Category Archives: Reverse Engineering

Brainstorming and case studies relating to craft of software reverse engineering.

Why So Many?

A multimedia colleague posed the quandary: “why are there 13 different lossless formats out there?” My best answer: Because there were at least 13 organizations or individuals that wanted their own flavor. We will probably discover that the underlying algorithms for all 13 are nearly indistingishable, just with slightly tweaked parameters. Indeed, the individual who reverse engineered Apple’s ALAC figured out portions by first understanding similar portions of FLAC.

I once reverse engineered an audio decoder from binary code only to find that is was a stock IMA ADPCM decoder. I didn’t see how it offered any advantage whatsoever over another available, free solution. I later had the opportunity to talk to someone involved with this variant’s creation. I asked why they chose to create their own format since it brought nothing new to the table; did they just want have their own format for the sake of it?

The response: “Doesn’t everybody?”

OpenRCE

Pursuant to my last post of black box reverse engineering, a piece of sliverware (hi spoon!) emailed me and tipped me off to various programs hosted at a site called OpenRCE. The RCE stands for reverse code engineering. Nice logo, too:


OpenRCE logo

I do appreciate it when people clue me into other resources out there dedicated to the fine art of reverse engineering. The articles and utilities hosted at OpenRCE appear to be a little more focused towards understanding malware which is a domain with somewhat different characteristics than multimedia, but certainly no less challenging.

In particular, my attention was directed to a Python-based RE framework called Pai Mei as well as another tool named Process Stalker.

Related post:

Black Box Reverse Engineering

Reverse engineering an algorithm from binary code is tough enough. However, there is a larger issue of validation. One idea I have been thinking about for awhile is some method of hooking into an RE target during runtime and trapping data as it goes in and out of a particular function. The collected data would later be used as test vectors for the new implementation. However, it also occurred to me that this method could also be the RE tool itself. For example, if you are pretty sure that a particular piece of binary code operates as an inverse DCT, use the previously described method to observe data coming in and out. This can save you some trouble of tracing through a tedious stretch of code to determine that it actually is an IDCT. Plus, you can figure out if it is identical to, e.g., the standard MPEG/JPEG IDCT.

Colleague Benjamin Larsson noted that this would be referred to as black box reverse engineering.


Black box

Another basic application of this technique would be to monitor the bitstream parsing function for a given input bitstream. Many multimedia decoders delegate all of their bitstream parsing duties to a small number of functions and this would be a great way to validate that a new decoder is chopping up a bitstream in the correct manner.

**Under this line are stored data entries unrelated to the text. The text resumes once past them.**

-- ==== Sys2Proof/Machine/Contexts.lean ====
section
/-! DEFINITION. Contexts: creation, destruction, saved images, shape realisation and restore (R219, R287 to R307, R408 to R412). -/

namespace Sys2Proof.Machine

/-! ### Creation and destruction (R288, R289) -/

/-- The shape map of a native FS16 context. -/
def nativeShapes : Tab ShapeEntry := (upFrom 0 6).map (fun s => (s, { realise := 1, shape := s, geom := nativeShape s }))

/-- A context just created. -/
def Ctx.fresh (throughput : Bool) (owner n : Nat) : Ctx :=
  { cstate := .idle, throughput, owner, geomCores := n, log2Rows := 8, log2Cols := 8, shapes := nativeShapes }

/-- A context's tree change: a virtual function's view holds the page of the context it owns (R38). -/
def Dev.ctxTree (d : Dev) (fn : Nat) : Dev := if fn = 0 then d else d.bumpTree fn

/-- Forget a context's hold on accumulators and tidy cores, so that no later context takes them for its own (R407). -/
def Dev.disown (d : Dev) (n : Nat) : Dev :=
  { d with cores := d.cores.map (fun (k : Nat × Core) => if k.2.lastCtx = some n then (k.1, { k.2 with lastCtx := none }) else k) }

/-- Step 8 of CTX_CREATE (R288). -/
def Dev.ctxCreate (c : Cmd) (d : Dev) : Dev :=
  match (upFrom 0 64).find? (fun n => (d.ctx n).cstate == .free) with
  | none => d.answer c cNoResource 0 0
  | some n =>
    let d := { d with ctxs := d.ctxs.put n (Ctx.fresh (c.fld 0x18 0 0 == 1) c.fn d.nCores) }
    (d.ctxTree c.fn).answer c cOk n 0

/-- Free everything a context holds, and the context itself (R289); its ports' windows and transfer rings close (Table 19-8). -/
def Dev.destroyCtx (d : Dev) (n : Nat) : Dev :=
  let d := d.closeCtxPorts n
  let ids := (d.jobs.filter (fun e => e.2.ctx == n)).map (·.1)
  let d := ids.foldl (fun d id => d.releaseJob id) d
  let d := { d with
    regions := d.regions.filter (fun e => e.2.owner != n)
    deferred := d.deferred.filter (fun x => x.ctx != n)
    syncs := d.syncs.map (fun (e : Nat × SyncObj) => if e.2.owner = n then (e.1, { e.2 with type := .unused, owner := 0x7F }) else e) }
  let owner := (d.ctx n).owner
  let d := { d with ctxs := d.ctxs.del n }
  (d.disown n).ctxTree owner

/-- The further condition of CTX_DESTROY, CTX_SAVE and CTX_RESTORE: owned, not in save or restore, its jobs as asked (Table 2-11). -/
def Dev.ctxJobsCond (d : Dev) (c : Cmd) (bad : JobState → Bool) : Option Nat :=
  if !d.ctxOwned c.fn c.ctx then some cIllegal
  else if (d.ctx c.ctx).cstate == .saving || (d.ctx c.ctx).cstate == .restoring then some cIllegal
  else if d.anyJob (fun j => j.ctx == c.ctx && bad j.jstate) then some cIllegal
  else none

/-! ### The saved image (R298, R299, R408 to R411) -/

/-- A section: its directory fields, the bytes it holds, and the device address of byte 0 of its memory with the place of that byte in the section, when it holds memory that can be poisoned. -/
structure Section where
  type : Nat
  core : Nat := 0
  notOwned : Bool := false
  bytes : List Byte
  source : Option (Nat × Nat × Nat) := none

/-- Log2 of a power of two. -/
def log2Of (n : Nat) : Nat := Nat.log2 n

/-- A shape table entry: the association that the code produces (Table 12-5). -/
def ShapeEntry.word (e : ShapeEntry) : Nat :=
  e.geom.mt + e.geom.nt * 2 ^ 9 + log2Of e.geom.q * 2 ^ 18 + log2Of e.geom.runN * 2 ^ 21 + log2Of e.geom.runH * 2 ^ 24 + 2 ^ 31

/-- Fields of CTX_SAVE (Table 17-4). -/
def saveAddr (c : Cmd) : Nat := c.qw 0x18
def saveLimit (c : Cmd) : Nat := c.dw 0x20
def saveCores (c : Cmd) : Nat := c.fld 0x24 15 0
def saveShare (c : Cmd) : Nat := c.dw 0x28
def saveRegions (c : Cmd) : Bool := c.fld 0x2C 0 0 == 1

/-- The geometry header (Table 12-4). -/
def Dev.geometryHeader (d : Dev) (c : Cmd) : List Byte :=
  let k := d.ctx c.ctx
  leBytes 4 (1 + 2 ^ 10 * b2n k.throughput) ++ leBytes 4 (d.nCores + 2 ^ 8 * 16 + 2 ^ 16 * 8) ++ leBytes 4 (saveCores c)
  ++ leBytes 4 (k.log2Rows + 16 * k.log2Cols) ++ leBytes 4 (saveShare c) ++ leBytes 4 4096
  ++ (upFrom 0 8).flatMap (fun i => leBytes 4 (match k.shapes.get? i with
      | some e => if e.realise = 0 then 0 else e.word
      | none => 0))
  ++ leBytes 4 (48 + 256 * 3) ++ leBytes 4 0

/-- Whether a core's accumulator and tidy cores belong to a context (R407). -/
def Dev.ownsCore (d : Dev) (ctx n : Nat) : Bool := (d.core n).lastCtx == some ctx

/-- The TILES section of a core. -/
def Dev.tilesSection (d : Dev) (ctx n : Nat) : Section :=
  let k : Core := if d.ownsCore ctx n then d.core n else {}
  let c := d.ctx ctx
  { type := 1, core := n, notOwned := !d.ownsCore ctx n
    bytes := leBytes 4 k.tileInt ++ leBytes 4 k.spill ++ leBytes 56 0
      ++ (upFrom 0 32).flatMap (fun t => (k.grabTile t c.tileRows c.tileCols).flatMap (fun e => leBytes 4 e.2)) }

/-- CSR addresses of vstart, vxsat and vxrm. -/
def csrVstart : Nat := 0x008
def csrVxsat : Nat := 0x009
def csrVxrm : Nat := 0x00A

/-- A tidy core's record of 9,216 bytes (Table 17-7). -/
def Tidy.record (x : Tidy) : List Byte :=
  (upFrom 0 32).flatMap (fun r => leBytes 8 (x.get r)) ++ (upFrom 0 32).flatMap (fun r => leBytes 8 (x.f.getD r 0))
  ++ leBytes 8 x.fcsr ++ leBytes 8 (x.csrs.getD csrVstart 0) ++ leBytes 8 x.vl ++ leBytes 8 x.vtype ++ leBytes 8 (x.csrs.getD csrVxrm 0)
  ++ leBytes 8 (x.csrs.getD csrVxsat 0) ++ leBytes 8 x.xrStream ++ leBytes 8 x.xrStep ++ leBytes 0x1C0 0
  ++ (upFrom 0 32).flatMap (fun r => leBytes 256 (x.v.getD r 0))

/-- The TIDY section of a core. -/
def Dev.tidySection (d : Dev) (ctx n : Nat) : Section :=
  let own := d.ownsCore ctx n
  { type := 2, core := n, notOwned := !own, bytes := (upFrom 0 8).flatMap (fun m => (if own then d.tidy (8 * n + m) else {}).record) }

/-- Bytes of memory with every byte of a poisoned line all ones (R411). -/
def Dev.savedBytes (d : Dev) (a n : Nat) : List Byte := (upFrom a n).map (fun x => if d.linePoisoned (x / 64) then 0xFF else memRead d.devMem x)

/-- The SRAM section of a core. -/
def Dev.sramSection (d : Dev) (share n : Nat) : Section :=
  { type := 3, core := n, bytes := d.savedBytes (shareBase n) share, source := some (shareBase n, 0, share) }

/-- The SLATE section (Table 9-4). The position 2^44 of an exhausted stream does not fit its 44 bits: they are zero, as the reserved bits beside them are (DESIGN CHOICE, notes/assumptions/72.md). -/
def Ctx.slateSection (c : Ctx) : Section :=
  { type := 4, bytes := (upFrom 0 4096).flatMap (fun s => let x := c.slate.getD s {}; leBytes 8 (x.pos % 2 ^ 44 + 2 ^ 63 * b2n x.touched)) }

/-- A region table entry as Table 11-2 lays it out. -/
def Region.word (r : Region) : Nat :=
  r.mode + 4 * r.target + 2 ^ 7 * r.base + 2 ^ 18 * r.owner + 2 ^ 25 * b2n r.readOnly + 2 ^ 26 * b2n r.persist

/-- The REGION sections of a context's persistent allocations. -/
def Dev.regionSections (d : Dev) (c : Cmd) : List Section :=
  (d.ctx c.ctx).persist.flatMap (fun a => (upFrom a.firstRegion a.regions).map (fun r =>
    let base := r * regionBytes
    { type := 5
      bytes := leBytes 4 (d.region r).word ++ leBytes 4 a.key ++ leBytes 8 a.size ++ leBytes 16 0 ++ (if saveRegions c then d.savedBytes base regionBytes else [])
      source := if saveRegions c then some (base, 32, regionBytes) else none }))

/-- Poisoned lines of a section: their offsets within it. -/
def Dev.sectionPoison (d : Dev) (x : Section) : List Nat :=
  match x.source with
  | none => []
  | some (a, off, n) => (d.poisonedIn a n).map (fun l => off + (64 * l - a))

/-- Every section of a save, the POISON section last where a line is poisoned (R410, R411; notes/assumptions/13.md). -/
def Dev.saveSections (d : Dev) (c : Cmd) : List Section :=
  let cs := maskCores (saveCores c)
  let ss := cs.map (d.tilesSection c.ctx) ++ cs.map (d.tidySection c.ctx) ++ cs.map (d.sramSection (saveShare c)) ++ [(d.ctx c.ctx).slateSection] ++ d.regionSections c
  let ps := ss.zipIdx.flatMap (fun e => (d.sectionPoison e.1).map (fun o => (e.2, o)))
  if ps.isEmpty then ss else ss ++ [{ type := 6, bytes := ps.flatMap (fun p => leBytes 8 p.1 ++ leBytes 8 p.2) }]

/-- The next multiple of 4,096. -/
def alignPage (n : Nat) : Nat := (n + 4095) / 4096 * 4096

/-- Offsets of sections of the lengths given, each on a 4,096-byte boundary, and the trailer's. -/
def sectionOffsets : Nat → List Nat → List Nat × Nat
  | at', [] => ([], alignPage at')
  | at', n :: ns =>
    let o := alignPage at'
    let (os, e) := sectionOffsets (o + n) ns
    (o :: os, e)

/-- Bytes of a section of a save, from its kind alone (R408 counts them before the bytes are read). -/
def imageSize (lens : List Nat) : Nat := (sectionOffsets (0x80 + 32 * lens.length) lens).2 + 64

/-- Section lengths of a save. -/
def Dev.saveLengths (d : Dev) (c : Cmd) : List Nat :=
  let k := d.ctx c.ctx
  let cs := maskCores (saveCores c)
  let regions := k.persist.foldl (fun n a => n + a.regions) 0
  let rlen := 32 + (if saveRegions c then regionBytes else 0)
  let inSram := cs.flatMap (fun n => d.poisonedIn (shareBase n) (saveShare c))
  let inRegion := if saveRegions c then k.persist.flatMap (fun a => d.poisonedIn (a.firstRegion * regionBytes) (a.regions * regionBytes)) else []
  let bad := inSram.length + inRegion.length
  cs.map (fun _ => 64 + 32 * k.tileRows * k.tileCols * 4) ++ cs.map (fun _ => 8 * 9216) ++ cs.map (fun _ => saveShare c) ++ [32768]
  ++ List.replicate regions rlen ++ (if bad = 0 then [] else [16 * bad])

/-- The image of a context, laid out as R410 says. -/
def Dev.saveImage (d : Dev) (c : Cmd) : List Byte :=
  let ss := d.saveSections c
  let (os, trailer) := sectionOffsets (0x80 + 32 * ss.length) (ss.map (·.bytes.length))
  let header := leBytes 4 1 ++ leBytes 4 ss.length ++ leBytes 8 (trailer + 64) ++ leBytes 8 d.deviceTime ++ leBytes 0x28 0
  let dir := (ss.zip os).flatMap (fun e =>
    leBytes 4 (e.1.type + 2 ^ 8 * e.1.core + 2 ^ 16 * b2n (!(d.sectionPoison e.1).isEmpty) + 2 ^ 17 * b2n e.1.notOwned) ++ leBytes 4 0
    ++ leBytes 8 e.2 ++ leBytes 8 e.1.bytes.length ++ leBytes 8 0)
  let body := (ss.zip os).foldl (fun acc e => acc ++ leBytes (e.2 - acc.length) 0 ++ e.1.bytes) (d.geometryHeader c ++ header ++ dir)
  let body := body ++ leBytes (trailer - body.length) 0
  body ++ sha384 body ++ leBytes 16 0

/-- A save or restore joins those in progress. -/
def Dev.pushCtxOp (d : Dev) (o : CtxOp) : Dev := { d with ctxOps := d.ctxOps ++ [o], frostSaves := d.frostSaves.filter (fun n => n != o.ctx) }

/-- Step 8 of CTX_SAVE: its checks, and PENDING (R408, R409). -/
def Dev.ctxSave (c : Cmd) (d : Dev) : Dev :=
  let cs := maskCores (saveCores c)
  let size := imageSize (d.saveLengths c)
  if saveAddr c % 4096 ≠ 0 ∨ cs.isEmpty ∨ saveShare c % 4096 ≠ 0 ∨ shareBytes < saveShare c then d.answer c cBadFormat 0 0
  else if cs.any (fun n => decide (d.nCores ≤ n)) then d.answer c cOutOfRange 0 0
  else if cs.any (fun n => d.offline (.core n)) then d.answer c cUnitOffline 0 0
  else if saveLimit c < size ∨ 2 ^ 32 - 1 < size then d.answer c cOutOfRange 0 size
  else
    let d := d.answerPending c 0 0
    (d.updCtx c.ctx (fun k => { k with cstate := .saving })).pushCtxOp { ctx := c.ctx, cmd := { c with interim := true }, cores := saveCores c, restore := false }

/-- The operation in progress of a context. -/
def Dev.ctxOpOf (d : Dev) (ctx : Nat) (restore : Bool) : Option CtxOp := d.ctxOps.find? (fun o => o.ctx == ctx && o.restore == restore)

/-- Whether a save or restore may complete: no job still holds one of its cores, neither the scheduler core nor a cluster control core of its cores restarts, and for a save host writes are not stopped (R75, R371, R409, Table 15-3). -/
def Dev.ctxOpReady (d : Dev) (o : CtxOp) : Bool :=
  !(d.proc 2).restarting && (maskCores o.cores).all (fun n => (d.core n).job.isNone && !(d.proc (3 + coreCluster d.geo n)).restarting) && (o.restore || !d.hostStopped)

/-- A save or restore ends: the context returns to IDLE, and its final record is formed. -/
def Dev.endCtxOp (d : Dev) (o : CtxOp) (code r0 r1 : Nat) : Dev :=
  let d := { d with ctxOps := d.ctxOps.filter (fun x => x.ctx != o.ctx) }
  let d := d.updCtx o.ctx (fun k => { k with cstate := .idle })
  (d.finishCmd o.cmd code r0 r1).evalLaunches

/-- Poisoned lines of a save. -/
def Dev.savePoison (d : Dev) (c : Cmd) : Nat := ((d.saveSections c).map (fun x => (d.sectionPoison x).length)).sum

/-- A buffer of host memory whose contents are undefined (R409). -/
def Dev.freeHost (d : Dev) (a n : Nat) : Dev :=
  (upFrom 0 ((n + 7) / 8)).foldl (fun d i =>
    let (w, d) := d.takeFree
    d.writeHost (a + 8 * i) (leBytes (min 8 (n - 8 * i)) w)) d

/-- A context's last image holds these bytes of its cores' shares: a substitute receives them (R19; notes/assumptions/74.md). -/
def Dev.keepShares (d : Dev) (ctx cores share : Nat) : Dev :=
  let inImage (a : Nat) : Bool := (maskCores cores).any (fun n => decide (shareBase n ≤ a) && decide (a < shareBase n + share))
  d.updCtx ctx (fun k => { k with shareData := d.devMem.filter (fun c => inImage c.1) })

/-- A save completes: the image is written, or a save that met further poisoned lines reports the size then needed (R409). -/
def Dev.ctxSaveDone (d : Dev) (ctx : Nat) : Dev :=
  match d.ctxOpOf ctx false with
  | none => d
  | some o =>
    if d.ctxOpReady o then
      let size := imageSize (d.saveLengths o.cmd)
      if saveLimit o.cmd < size ∨ 2 ^ 32 - 1 < size then
        (d.freeHost (saveAddr o.cmd) (saveLimit o.cmd)).endCtxOp o cOutOfRange 0 size
      else
        let bad := d.savePoison o.cmd
        ((d.writeHost (saveAddr o.cmd) (d.saveImage o.cmd)).keepShares ctx (saveCores o.cmd) (saveShare o.cmd)).endCtxOp o cOk size bad
    else d

/-! ### Reading an image (R298, R299, R410 to R412) -/

/-- The geometry header of an image, as 16 dwords in one number. -/
structure Header where
  w : Nat

/-- Bits of the geometry header's dword at an offset. -/
def Header.fld (h : Header) (off hi lo : Nat) : Nat := bits h.w (8 * off + hi) (8 * off + lo)

def Header.fromFs8 (h : Header) : Bool := h.fld 0 9 8 == 1
def Header.cores (h : Header) : Nat := h.fld 4 4 0
def Header.tidyPerCore (h : Header) : Nat := h.fld 4 23 16
def Header.used (h : Header) : Nat := h.fld 8 15 0
def Header.log2Rows (h : Header) : Nat := h.fld 0xC 3 0
def Header.log2Cols (h : Header) : Nat := h.fld 0xC 7 4
def Header.share (h : Header) : Nat := h.fld 0x10 31 0
def Header.streams (h : Header) : Nat := h.fld 0x14 12 0
/-- The shape table entry of a code. -/
def Header.entry (h : Header) (c : Nat) : Nat := h.fld (0x18 + 4 * c) 31 0
/-- WINDOW_N and GUARD_H at the native widths. -/
def Header.nativeWidths (h : Header) : Bool := h.fld 0x38 7 0 == 48 && h.fld 0x38 15 8 == 3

How to accomplish this? I recently sat down and actually read through the entire GNU Debugger manual to see what interesting features I might have been missing all these years. I discovered tracepoints. These apparently let you gather data about a program without stopping the program periodically. Unfortunately, I don’t think the facility is flexible enough to do what I outline above.

Are there tools that can already do what is described here? Or will it take some custom tools? If it takes custom tools, I already have a head start with some of my experiments.